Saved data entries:

/-! ### The steps of a requester -/

/-- VARIABLE_RESULT_LAND: id, a request whose answer has arrived; or with flag a result whose clock has come (R141, R307 to
R312, R317, R344, R448, R453). -/
def execVariableResultLand (s : State) : Out :=
  if s.arg.flag then
    match s.vres.find? (fun v => v.id = s.arg.id) with
    | none => .next s
    | some v =>
      let w : RegWrite := match v.tl, v.w with
        | some (n, sel), .s d _ => .s d ((s.tl v.core n).field sel)
        | _, w => w
      .next (State.landReg { s with vres := s.vres.filter (fun u => u.id != v.id) } v.core v.ctx v.id w)
  else
    match s.req? s.arg.id with
    | none => .next s
    | some r =>
      let s1 := s.endReq r.id
      -- the reply of an atomic passes the hearth die whoever awaits it (R276)
      if !s.listening r then .next (s1.hearthAck r)
      else match r.who, r.want with
        | .ctx c x, .read g =>
          let s := (s1.raiseLt c x r.wts).keepLine c r true
          .next (s.groupGot c x g r)
        | .ctx c x, .prefetch l2 => .next ((s1.raiseLt c x r.wts).keepLine c r (!l2))
        | .ctx c x, .amo rid d _ _ sz | .ctx c x, .cas rid d _ _ sz =>
          let s := (((s1.noteAck c r.wts).raiseLt c x r.wts).hearthAck r).landReg c x rid (.s d (sz.ext r.data))
          let s := s.tagged c x r.serial r.tag
          .next (s.modCtx c x (fun k => { k with comps := k.comps.filter (· != .atomic rid) }))
        | .ctx c x, .sync =>
          if (s.ctx c x).syncReq != some r.id then .next s1
          else
            -- the answer that lands is the one that left with it: a later one is on its way behind (R344)
            let ans : SyncAns := { va := r.g.va, word := BitVec.ofNat 128 s.arg.v, wts := s.arg.n }
            let s1 := s1.raiseLt c x s.arg.n
            let s := s.raiseLt c x s.arg.n
            -- another chip's home answers each poll once, and the poll is made again
            if State.away r then .next (s1.modCtx c x (fun k => { k with sync := some ans, syncReq := none }))
            else .next (s.modCtx c x (fun k => { k with sync := some ans }))
        | .copy id, .read _ => .next (s1.copyAnswer id (fun q => { q with got := State.readInto r r.own q.got }) 0 0 0)
        | .coll id, .read _ => .next (s1.collAnswer id (State.readInto r r.own) none 0 0 0)
        | _, _ => .next s1

/-- WRITE_GRANT_RETURN: id, the request of a grant (R280, R370). -/
def execWriteGrantReturn (s : State) : Out :=
  match s.req? s.arg.id with
  | none => .next s
  | some r =>
    let s := s.endReq r.id
    let page := (r.g.va / 4096, r.p.map (fun p => p - r.g.va % 4096))
    match r.who, r.want with
    | .ctx c _, .grant id =>
      if (s.rel? id).isSome then .next (s.modRel id (fun q => { q with phase := 5, p := r.p.getD 0 }))
      else if r.dead then .next s
      else .next (s.modCore c (fun k => { k with cb := k.cb.map (fun e => if e.id = id then { e with grant := .granted (r.p.getD 0) } else e) }))
    | .copy id, .grant _ => .next (s.copyAnswer id (fun q => { q with grants := q.grants ++ [page] }) 0 0 0)
    | .coll id, .grant _ => .next (if r.dead then s else s.collAnswer id (fun m => m) (some page) 0 0 0)
    | _, _ => .next s

/-- What a refusal or a failed access does to the context that asked (R270, R279, R281, R409 to R411). -/
def State.refused (s : State) (c x : Nat) (r : Req) : State :=
  let k := s.ctx c x
  let slot := match r.want with | .sync | .rel _ _ _ => 6 | .grant id => if (s.rel? id).isSome then 6 else 2 | _ => 2
  let s := match r.want with
    | .grant id => match s.rel? id with | some q => s.endRel q | none => s
    | _ => s
  let t : Trap := { cause := 0x12, slot := slot, addr := r.g.va + r.g.off, asid := r.g.ent.asid }
  -- a save under way goes back to the request: the mark before it becomes the pre-emption point (R418)
  let s := match k.why with
    | .saving area d => s.modCtx c x (fun k => { k with pre := some { area := area, debug := d, deadline := s.pcyc } })
    | _ => s
  match r.code with
  | 1 =>
    (s.rollback c x .migrating).sched_ (s.pcyc + Config.migrationClocks) 0 .migrationRerun { core := c, ctx := x, id := k.task }
  | 2 =>
    let seq := s.fq.seq.toNat
    let rec_ : Rec := { cls := 1, cause := 0x16, slot := slot, asid := r.g.ent.asid, pos := r.pos, addr := r.g.va + r.g.off }
    let s := s.post (s.recOf c x rec_)
    State.rollback { s with fq := { s.fq with waits := s.fq.waits ++ [(seq, c, x, none)] } } c x (.resolve seq false)
  | 4 => s.programError c x { t with sub := 2 } r.pos
  | 5 => s.programError c x { t with cls := 3, cause := 0x1E, sub := 0 } r.pos
  | 6 => s.programError c x { t with cls := 3, cause := 0x1E, sub := 2 } r.pos
  | _ => s.programError c x { t with sub := 1 } r.pos

/-- A released access of a task that runs no more fails, or a write-back: a record, and its launch is cancelled while it lasts (R78,
R270, R411). -/
def State.lateFault (s : State) (c : Nat) (r : Req) : State :=
  let hard : Bool := r.code = 5 || r.code = 6
  let gin := (s.launch r.launch).gin
  let s := if (s.launch? r.launch).isSome then s.cancelGin (s.agentDie r.who) gin else s
  s.post { gin := gin, cls := if hard then 3 else 2, cause := if hard then 0x1E else 0x12,
           sub := if r.code = 6 then 2 else if r.code = 3 then 1 else if r.code = 4 then 2 else 0, die := coreDie c,
           clus := coreClus c, core := coreK c, asid := r.g.ent.asid, addr := r.g.va + r.g.off }
/-- What is written or added whether its task goes on or not: it had been released (R254, R370). -/
def Want.released : Want → Bool
  | .write _ _ | .wback _ _ | .red _ _ | .fred _ _ | .rel _ _ _ => true
  | _ => false
/-- The releases of a task whose word is on its way end. -/
def State.endRels (s : State) (c x task : Nat) : State :=
  (s.rels.filter (fun (q : RelRun) => q.core = c && q.ctx = x && q.task = task && q.phase = 6)).foldl (fun (s : State) (q : RelRun) => s.endRel q) s

/-- REFUSAL_ARRIVAL: id, a request refused or failed at its home (R281, R317, R331, R370, R411). A write-back or a pin's fill
that is refused is asked again 2,048 clocks later, and so is an access of the bundle of the established mark, which a rollback does
not issue again (log 99), and the grant of a release whose context runs no more, which nothing rolls back (R370). -/
def execRefusalArrival (s : State) : Out :=
  match s.req? s.arg.id with
  | none => .next s
  | some r =>
    let s1 := (s.endReq r.id).settle r
    let retry : State := s.askAgain r Config.migrationClocks
    let moved : Bool := r.code = 1 || r.code = 2
    match r.who with
    | .ctx c x =>
      let k := s.ctx c x
      let gone : Bool := k.task != r.task || k.status = .free || k.why = .trapped || k.why = .lost || k.why = .done
      let s1 := s1.lessPending r
      let rel := match r.want with | .grant id => s.rel? id | _ => none
      let again : Bool := match r.want with
        | .pin => true
        | .read _ | .amo _ _ _ _ _ | .cas _ _ _ _ _ => !r.dead && (match k.markSer with | some n => r.serial ≤ n | none => false)
        | _ => false
      .next (match r.want with
        | .wback _ _ => if moved then retry else if gone then s1.lateFault c r else s1.refused c x r
        | .prefetch _ => s1
        | want =>
          if rel.isSome && gone then
            (if moved then retry else match rel with | some q => (s1.endRel q).lateFault c r | none => s1)
          else if gone then
            (if want.released then (match want with | .rel _ _ _ => s1.endRels c x r.task | _ => s1).lateFault c r
            else if again && moved && want = .pin then retry else s1)
          else if r.dead && !want.released && rel.isNone then s1
          -- what waits for the host's answer is asked again by FAULT_RESOLVE
          else if again && r.code = 1 then retry.refused c x r
          else if again && r.code = 2 then (s.modReq r.id (fun r => { r with served := true })).refused c x r
          else (match want with | .rel _ _ _ => s1.endRels c x r.task | _ => s1).refused c x r)
    | .copy id => .next (s1.copyAnswer id (fun q => q) r.code r.g.va r.g.ent.asid)
    | .coll id => .next (if r.dead then s1 else s1.collAnswer id (fun m => m) none r.code r.g.va r.g.ent.asid)
    | .evict c => .next (if moved then retry else s1.lateFault c r)
    | .peer _ _ => .next s1

/-- MIGRATION_RERUN: core, ctx; id, the task: 2,048 clocks after its refusal the context runs from its mark (R281). -/
def execMigrationRerun (s : State) : Out :=
  let k := s.ctx s.arg.core s.arg.ctx
  .next (if k.why = .migrating && k.task = s.arg.id then s.resumeFetch s.arg.core s.arg.ctx else s)

/-- ACK_ARRIVAL: id, a write, contribution, pin or release that its home has taken; or with flag a remote chunk or RSTE (R276,
R283, R303, R310, R338, R340, R370). -/
def execAckArrival (s : State) : Out :=
  if s.arg.flag then
    match s.msg? s.arg.id with
    | none => .next s
    | some m =>
      let s : State := { s with msgs := s.msgs.filter (fun n => n.id != m.id) }
      .next (if (s.ctx m.core m.ctx).task = m.task then
        s.modCtx m.core m.ctx (fun k => { k with pbytes := (k.pbytes + 2 ^ 48 - m.bytes) % 2 ^ 48 }) else s)
  else match s.req? s.arg.id with
    | none => .next s
    | some r =>
      let s := (((s.endReq r.id).settle r).lessPending r).hearthAck r
      match r.who with
      | .ctx c x =>
        let s := ((s.noteAck c r.wts).raiseLt c x r.wts).ackTime c r.wts
        let live : Bool := (s.ctx c x).task = r.task
        match r.want with
        | .pin => .next (s.pinFill c r)
        | .rel _ _ log =>
          let seq := r.data
          let s := match log with
            | some e => s.modCore c (fun k => { k with plog := k.plog.map (fun (p : PLog) => if p.id = e then { p with seq := some seq } else p) })
            | none => s
          .next (s.endRels c x r.task)
        | .write _ _ | .wback _ _ => .next (if live then s.tagged c x r.serial r.tag else s)
        | _ => .next s
      | .copy id => .next ((s.modCopy id (fun q => { q with wts := max q.wts r.wts })).copyLanded id)
      | .coll id => .next (if r.dead then s else s.collAnswer id (fun m => m) none 0 0 0)
      | _ => .next s

/-! ### Promotions -/

/-- PROMOTION_REQUEST: id: it reaches the core that released last. Another epoch, or a core that has failed, is answered lost;
else every matching entry is promoted (R350 to R352). -/
def execPromotionRequest (s : State) : Out :=
  match s.promo? s.arg.id with
  | none => .next s
  | some p =>
    let t := p.target
    if !s.coreOn t || (s.core t).epoch % 2 ^ 16 != p.ep then .next (s.promoReply p 2)
    else
      let hit (e : PLog) : Bool := e.sync = p.va && e.asid = p.asid && (match e.seq with | some q => q ≤ p.seq | none => true)
      let mine := ((s.core t).plog.filter (fun e => hit e && e.st != 2)).map (·.id)
      let s := s.modCore t (fun k => { k with plog := k.plog.map (fun e => if hit e && e.st = 0 then { e with st := 1 } else e) })
      .next (if mine.isEmpty then s.promoReply p 1 else s.modPromo p.id (fun p => { p with here := true, waits := mine }))

/-- PROMOTION_REPLY: id: time rises on status 1, the clean copies of the bound ranges go, and the status is on its way to its
register (R350). -/
def execPromotionReply (s : State) : Out :=
  match s.promo? s.arg.id with
  | none => .next s
  | some p =>
    let s : State := { s with promos := s.promos.filter (fun q => q.id != p.id) }
    let k := s.ctx p.core p.ctx
    match s.vres.find? (fun v => v.core = p.core && v.ctx = p.ctx && v.id = p.id + 1) with
    | some v =>
      if k.task != p.task then .next s
      else
        let s := if p.status = 1 then s.raiseLt p.core p.ctx p.lt else s
        let s := s.dropClean p.core k.launch (k.ranges p.va) p.sc
        let s := s.modCtx p.core p.ctx (fun k => { k with comps := k.comps.filter (· != .promo p.id) })
        let w : RegWrite := match v.w with | .s d _ => .s d (BitVec.ofNat 64 p.status) | w => w
        let s : State := { s with vres := s.vres.map (fun u => if u.id = v.id then { u with w := w } else u) }
        .next (s.now_ .variableResultLand { id := v.id, flag := true })
    | none => .next s

/-! ### Barriers and logical time -/

/-- BARRIER_COMPLETE: id: every task of the group has arrived (R376, R377). -/
def execBarrierComplete (s : State) : Out :=
  .next (s.modBar s.arg.id (fun b => { b with done := b.done + 1#32, here := 0, ltDone := b.lt, lt := 0 }))

/-- LT_TICK: every core's logical time rises by 1 (R338). -/
def execLtTick (s : State) : Out := .next { s with ltBase := s.ltBase + 1 }

/-- TIMESTAMP_REBASE: leased copies go, and every time is 0 (R341). A copy that is pinned or write-pending stays without a lease,
so that it serves nothing that a lease would (R318, R340). The dies quiesce for a free time of at most 4,096 clocks, in which no
packet enters a mesh or a bridge, as in a permit audit (R425; log 44). -/
def execTimestampRebase (s : State) : Out :=
  let keep (l : CLine) : Bool := l.ent.coh != 0 || l.wpend != 0 || l.pins != 0
  let zero (l : CLine) : CLine := { l with lease := 0, wts := 0 }
  let zreq (r : Req) : Req := { r with lt := 0, wts := 0, lease := 0, nofill := r.nofill || r.g.ent.coh = 0 }
  let ztl (t : Timeline) : Timeline := { t with times := [] }
  let zctx (k : Ctx) : Ctx := { k with sync := k.sync.map (fun a => { a with wts := 0 }) }
  let zw (w : PWrite) : PWrite := { w with rel := w.rel.map (fun _ => 0) }
  let zcore (k : Core) : Core :=
    { k with lt0 := 0, lt1 := 0, l1 := (k.l1.filter keep).map zero, tls := k.tls.map (fun t => (t.1, ztl t.2)),
             sp := { k.sp with tagLt := [], wr := k.sp.wr.map zw, claims := k.sp.claims.map zw }, ctxs := k.ctxs.map (fun p => (p.1, zctx p.2)) }
  let (n, s) := s.choose 4097
  let s := (List.range 8).foldl (fun (s : State) d => s.modDie d (fun k => { k with calm := s.pcyc + n })) s
  .next { s with ltBase := 0, hearth := [], cores := s.cores.map (fun c => (c.1, zcore c.2)),
                 clus := s.clus.map (fun c => (c.1, { c.2 with l2 := (c.2.l2.filter keep).map zero, ackLt := 0 })),
                 lines := s.lines.map (fun l => (l.1, { l.2 with wts := 0, rts := 0 })), reqs := s.reqs.map zreq,
                 bars := s.bars.map (fun b => { b with lt := 0, ltDone := 0 }), copies := s.copies.map (fun r => { r with wts := 0, relLt := 0 }),
                 promos := s.promos.map (fun p => { p with lt := 0 }), msgs := s.msgs.map (fun m => { m with wts := 0 }),
                 fab := { s.fab with lrqs := s.fab.lrqs.map (fun q => (q.1, { q.2 with msgs := q.2.msgs.map (fun m => { m with lt := 0 }) })) } }

end Sys2Proof.Machine
end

— What is being asked —
The required output is every line above from the one with "hard then 3" down to the one with "def State.endRels (s", restated word for word, ends included.

— Exercise solution —
  s.post { gin := gin, cls := if hard then 3 else 2, cause := if hard then 0x1E else 0x12,
           sub := if r.code = 6 then 2 else if r.code = 3 then 1 else if r.code = 4 then 2 else 0, die := coreDie c,
           clus := coreClus c, core := coreK c, asid := r.g.ent.asid, addr := r.g.va + r.g.off }
/-- What is written or added whether its task goes on or not: it had been released (R254, R370). -/
def Want.released : Want → Bool
  | .write _ _ | .wback _ _ | .red _ _ | .fred _ _ | .rel _ _ _ => true
  | _ => false
/-- The releases of a task whose word is on its way end. -/
def State.endRels (s : State) (c x task : Nat) : State :=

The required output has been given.